Last year, in the case of Hedgepeth v. Wash. Metro. Area Transit Auth., Judge Roberts ruled that equal protection rights provided by the Fourth and Fifth Amendments were not violated by a law that mandated that an adult who commits a crime be given only a citation, while children guilty of the same crime be arrested. Judge Roberts ruled that the harsher treatment of children encouraged “…the legitimate goal of promoting parental awareness and involvement with children who commit delinquent acts.”
In the case of Acree v. Republic of Iraq, 17 U.S. soldiers who were captured and tortured during the Gulf War filed a suit under the terrorism exception to the Foreign Sovereign Immunities Act against Saddam Hussein. A lower court ruled in favor of the soldiers. However, the Bush administration appealed, arguing that since this was a time of war the Court had no jurisdiction. Judge Roberts sided with the Bush administration’s argument last year, which would strip Americans tortured in Iraq of the right to seek legal recourse.
What the fuck?
I know everyone is focusing on Roe v.
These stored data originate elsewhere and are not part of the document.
/-- R175: for a window opened with effective delay `d1`, the fire comes in the `d1`-th debounce tick after that arm,
however many DT.ARM and whatever other events but a disarm and a reset follow inside the window. -/
def Obligations.OneDebounceWindow : Prop :=
  ∀ (s t : State) (es : List Event), 1 ≤ s.params.dtW → s.dt.state = .idle → exec .dtArm s = .next t →
    ∀ d1, d1 = max 1 (min s.cfg.debounce (2 ^ s.params.dtW - 1)) →
    (∀ e ∈ es, e ≠ .reset ∧ e.instr? ≠ some .dtDisarm) → es.count .tickD < d1 →
    ∃ u : State, Sys2Proof.core.run es.length { t with schedule := es } = .next u ∧
      u.dt = { state := .armed, cnt := d1 - es.count .tickD, load := d1 } ∧
      (u.debounceFires ↔ es.count .tickD + 1 = d1) ∧ (u.debounceFires → (tickD u).irq.debounce.pend = true)

/-! ## Status words -/

/-- R126, R143, R158, R159, R173, R182 with the layouts of R28 to R32: every field of the six status words, and that the
read changes nothing. -/
def Obligations.StatusWordLayouts : Prop :=
  (∀ data : Word, decode (Xact.pack 2 0 0x00C data) = .ok .ptStatus ∧
    decode (Xact.pack 2 0 0x018 data) = .ok .rtStatus ∧ decode (Xact.pack 2 0 0x028 data) = .ok .vstIsEnabled ∧
    decode (Xact.pack 2 0 0x02C data) = .ok .vstStatus ∧ decode (Xact.pack 2 0 0x038 data) = .ok .dtStatus ∧
    decode (Xact.pack 2 0 0x070 data) = .ok .irqPending) ∧
  ∀ s : State,
    (∃ w, exec .ptStatus s = .next { s with answer := ⟨.ok, w⟩ } ∧
      w.extractLsb' 0 2 = (match s.pt.state with | .idle => 0#2 | .armed => 1#2 | .running => 2#2) ∧
      (w.getLsbD 2 = true ↔ s.pt.state = .running) ∧ w.getLsbD 3 = s.pt.valid ∧
      w.extractLsb' 4 3 = BitVec.ofNat 3 s.pt.psel ∧ w.getLsbD 7 = false ∧
      w.extractLsb' 8 3 = BitVec.ofNat 3 s.pt.pselB ∧ w.extractLsb' 11 5 = 0 ∧
      w.extractLsb' 16 16 = BitVec.ofNat 16 s.pt.cmpB) ∧
    (∃ w, exec .rtStatus s = .next { s with answer := ⟨.ok, w⟩ } ∧
      (w.getLsbD 0 = true ↔ s.rt.state = .armed) ∧ w.extractLsb' 1 15 = 0 ∧
      w.extractLsb' 16 16 = BitVec.ofNat 16 s.rt.load) ∧
    (∃ w, exec .vstIsEnabled s = .next { s with answer := ⟨.ok, w⟩ } ∧
      w.getLsbD 0 = s.vst.en ∧ w.extractLsb' 1 31 = 0) ∧
    (∃ w, exec .vstStatus s = .next { s with answer := ⟨.ok, w⟩ } ∧
      w.extractLsb' 0 16 = BitVec.ofNat 16 s.vst.duty ∧ w.getLsbD 16 = s.vst.en ∧
      (w.getLsbD 17 = true ↔ s.vst.en = true ∧ s.vst.cnt < s.vst.duty) ∧ w.extractLsb' 18 14 = 0) ∧
    (∃ w, exec .dtStatus s = .next { s with answer := ⟨.ok, w⟩ } ∧
      (w.getLsbD 0 = true ↔ s.dt.state = .armed) ∧ w.extractLsb' 1 15 = 0 ∧
      w.extractLsb' 16 16 = BitVec.ofNat 16 s.dt.load) ∧
    ∃ w, exec .irqPending s = .next { s with answer := ⟨.ok, w⟩ } ∧
      ∀ src : Src, w.getLsbD src.bits.toNat = (s.irq.get src).pend ∧
        w.getLsbD (4 + src.bits.toNat) = false ∧ w.getLsbD (8 + src.bits.toNat) = (s.irq.get src).inserv ∧
        w.getLsbD (12 + src.bits.toNat) = false ∧ w.getLsbD (16 + src.bits.toNat) = (s.irq.get src).reg ∧
        w.getLsbD (20 + src.bits.toNat) = false ∧
        (w.getLsbD (24 + src.bits.toNat) = true ↔
          (s.irq.get src).pend = true ∧ (s.irq.get src).reg = true ∧ (s.irq.get src).inserv = false) ∧
        w.getLsbD (28 + src.bits.toNat) = false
Wade, and rightfully so... but to my mind his view on that landmark decision is more important as an indicator of what he stands for -or against- than as a viable threat to a woman's right to choose. Don't get me wrong, I couldn't be more in support of a woman's right to choose. It's offensive to me that we're even still discussing it as though it's a right that women had to be given; like it wasn't always an "inalienable right" in the first place. What kind of world do we live in where old, rich white guys debate what women can do with their own bodies? Every woman has the right to choose, and always should. I can understand the fear of losing that federal protection, but I'd be amazed if the Right struck Roe v. Wade down... it's simply too good for fund-raising.
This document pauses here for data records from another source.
-- ==== Sys2Proof/Laws/PerInstr.lean ====
section
/-! SUPPORT. Facts about every operation as syntax, one lemma per constructor. `LegalShape`: the word of an operation is
a legal transaction (30_encoding.md R71): 4 bytes wide, 4-byte aligned, with the `WR` bit of its format. -/

namespace Sys2Proof.Laws.LegalShape

/-- The word of `i` has `SZ` = 2, `OFF[1:0]` = 0 and the `WR` bit of its format (30_encoding.md R71). -/
def Statement (i : Instr) : Prop :=
  (encode i).sz = 2 ∧ (encode i).off.extractLsb' 0 2 = 0 ∧ (encode i).wr = BitVec.ofBool i.isWrite

theorem of_write {i : Instr} {off : BitVec 12} {v : Word} (h : encode i = .write off v) (hw : i.isWrite = true)
    (ha : off.extractLsb' 0 2 = 0) : Statement i := by
  simp [Statement, h, hw, Xact.write, ha]

theorem of_read {i : Instr} {off : BitVec 12} (h : encode i = .read off) (hw : i.isWrite = false)
    (ha : off.extractLsb' 0 2 = 0) : Statement i := by
  simp [Statement, h, hw, Xact.read, ha]

/-- An offset 4·`idx` above an aligned base is aligned (20_memory.md R51). -/
theorem aligned_at (base : BitVec 12) (hb : base.toNat % 4 = 0) {n : Nat} (idx : BitVec n) :
    (offsetAt base idx).extractLsb' 0 2 = 0 := by
  apply BitVec.eq_of_toNat_eq
  simp [offsetAt, BitVec.extractLsb'_toNat]
  omega

theorem ptConfigure (p : Word) : Statement (.ptConfigure p) := of_write rfl rfl (by decide)
theorem ptStart : Statement (.ptStart) := of_write rfl rfl (by decide)
theorem ptStop : Statement (.ptStop) := of_write rfl rfl (by decide)
theorem ptStatus : Statement (.ptStatus) := of_read rfl rfl (by decide)
theorem rtArm (d : Word) : Statement (.rtArm d) := of_write rfl rfl (by decide)
theorem rtDisarm : Statement (.rtDisarm) := of_write rfl rfl (by decide)
theorem rtStatus : Statement (.rtStatus) := of_read rfl rfl (by decide)
theorem vstEnable (b : Bool) : Statement (.vstEnable b) := of_write rfl rfl (by decide)
theorem vstSetDuty (v : Word) : Statement (.vstSetDuty v) := of_write rfl rfl (by decide)
theorem vstIsEnabled : Statement (.vstIsEnabled) := of_read rfl rfl (by decide)
theorem vstStatus : Statement (.vstStatus) := of_read rfl rfl (by decide)
theorem dtArm : Statement (.dtArm) := of_write rfl rfl (by decide)
theorem dtDisarm : Statement (.dtDisarm) := of_write rfl rfl (by decide)
theorem dtStatus : Statement (.dtStatus) := of_read rfl rfl (by decide)
theorem gpInit (desc : DescIdx) : Statement (.gpInit desc) := of_write rfl rfl (by decide)
theorem gpWrite (desc : DescIdx) (val : BitVec 16) : Statement (.gpWrite desc val) := of_write rfl rfl (by decide)
theorem gpWritePin (desc : DescIdx) (val : BitVec 16) : Statement (.gpWritePin desc val) := of_write rfl rfl (by decide)
theorem gpSetPullup (desc : DescIdx) (val : BitVec 16) : Statement (.gpSetPullup desc val) := of_write rfl rfl (by decide)
theorem gpChangeInt (desc : DescIdx) (val : BitVec 16) : Statement (.gpChangeInt desc val) := of_write rfl rfl (by decide)
theorem cbRegister (src : Src) (handle : Word) : Statement (.cbRegister src handle) := of_write rfl rfl (aligned_at _ rfl _)
theorem cbRead (src : Src) : Statement (.cbRead src) := of_read rfl rfl (aligned_at _ rfl _)
theorem irqPending : Statement (.irqPending) := of_read rfl rfl (by decide)
theorem irqTake (src : Src) : Statement (.irqTake src) := of_write rfl rfl (by decide)
theorem irqDone (src : Src) : Statement (.irqDone src) := of_write rfl rfl (by decide)
theorem cfgSet (k : CfgReg) (v : Word) : Statement (.cfgSet k v) := of_write rfl rfl (aligned_at _ rfl _)
theorem cfgGet (k : CfgReg) : Statement (.cfgGet k) := of_read rfl rfl (aligned_at _ rfl _)
theorem errStatus : Statement (.errStatus) := of_read rfl rfl (by decide)
theorem errInfo : Statement (.errInfo) := of_read rfl rfl (by decide)
theorem rawDir (loc : Loc) : Statement (.rawDir loc) := of_read rfl rfl (aligned_at _ rfl _)
theorem rawOut (loc : Loc) : Statement (.rawOut loc) := of_read rfl rfl (aligned_at _ rfl _)
theorem rawIn (loc : Loc) : Statement (.rawIn loc) := of_read rfl rfl (aligned_at _ rfl _)
theorem rawPue (loc : Loc) : Statement (.rawPue loc) := of_read rfl rfl (aligned_at _ rfl _)
theorem rawPcmsk (loc : Loc) : Statement (.rawPcmsk loc) := of_read rfl rfl (aligned_at _ rfl _)
theorem invSet (loc : Loc) (m : Word) : Statement (.invSet loc m) := of_write rfl rfl (aligned_at _ rfl _)
theorem invGet (loc : Loc) : Statement (.invGet loc) := of_read rfl rfl (aligned_at _ rfl _)
theorem gpRead (desc : DescIdx) : Statement (.gpRead desc) := of_read rfl rfl (aligned_at _ rfl _)
theorem vpResolve (desc : DescIdx) : Statement (.vpResolve desc) := of_read rfl rfl (aligned_at _ rfl _)
theorem vpPol (desc : DescIdx) : Statement (.vpPol desc) := of_read rfl rfl (aligned_at _ rfl _)

end Sys2Proof.Laws.LegalShape
end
So look at these arguments he has on record... discrimination is okay if it's unintentional... discrimination is okay if based on age... there's such a thing as "too much free speech..." essentially, discrimination is okay, and big money rules the world.* This isn't a fair-minded, "Federalist" moderate by any stretch of the imagination.
I guess we'll see... hell, I'm not even sure he shouldn't be confirmed (imagine the alternate, aisle-widening selection who's waiting in the wings)... but it would be nice to believe there'll be a real, open confirmation process... for a change.
Supreme Court Justices have a way of surprising. Sandra Day O'Connor was nowhere near as liberal as expected; Souter was way more liberal than everyone assumed. What's really bothering me though is how low the bar has gotten. Again, we're so relieved Dubya didn't nominate some talking point-spewing, tin-plated idealogue that this nakedly-conservative, oh-look-another-white-guy he did nominate is a relief... at least he isn't more in support of discrimination, right?
Ahhhhhhh... those are the kind of stirring words that could build a nation... or tear one down.
*The reason Dubyaco appealed the lower court's decision was that by that point, the money would have come from US coffers; they'd seized all of Iraq's assets. The soldiers didn't get paid -as the law allowed- because that would have cut into Dubya's profits.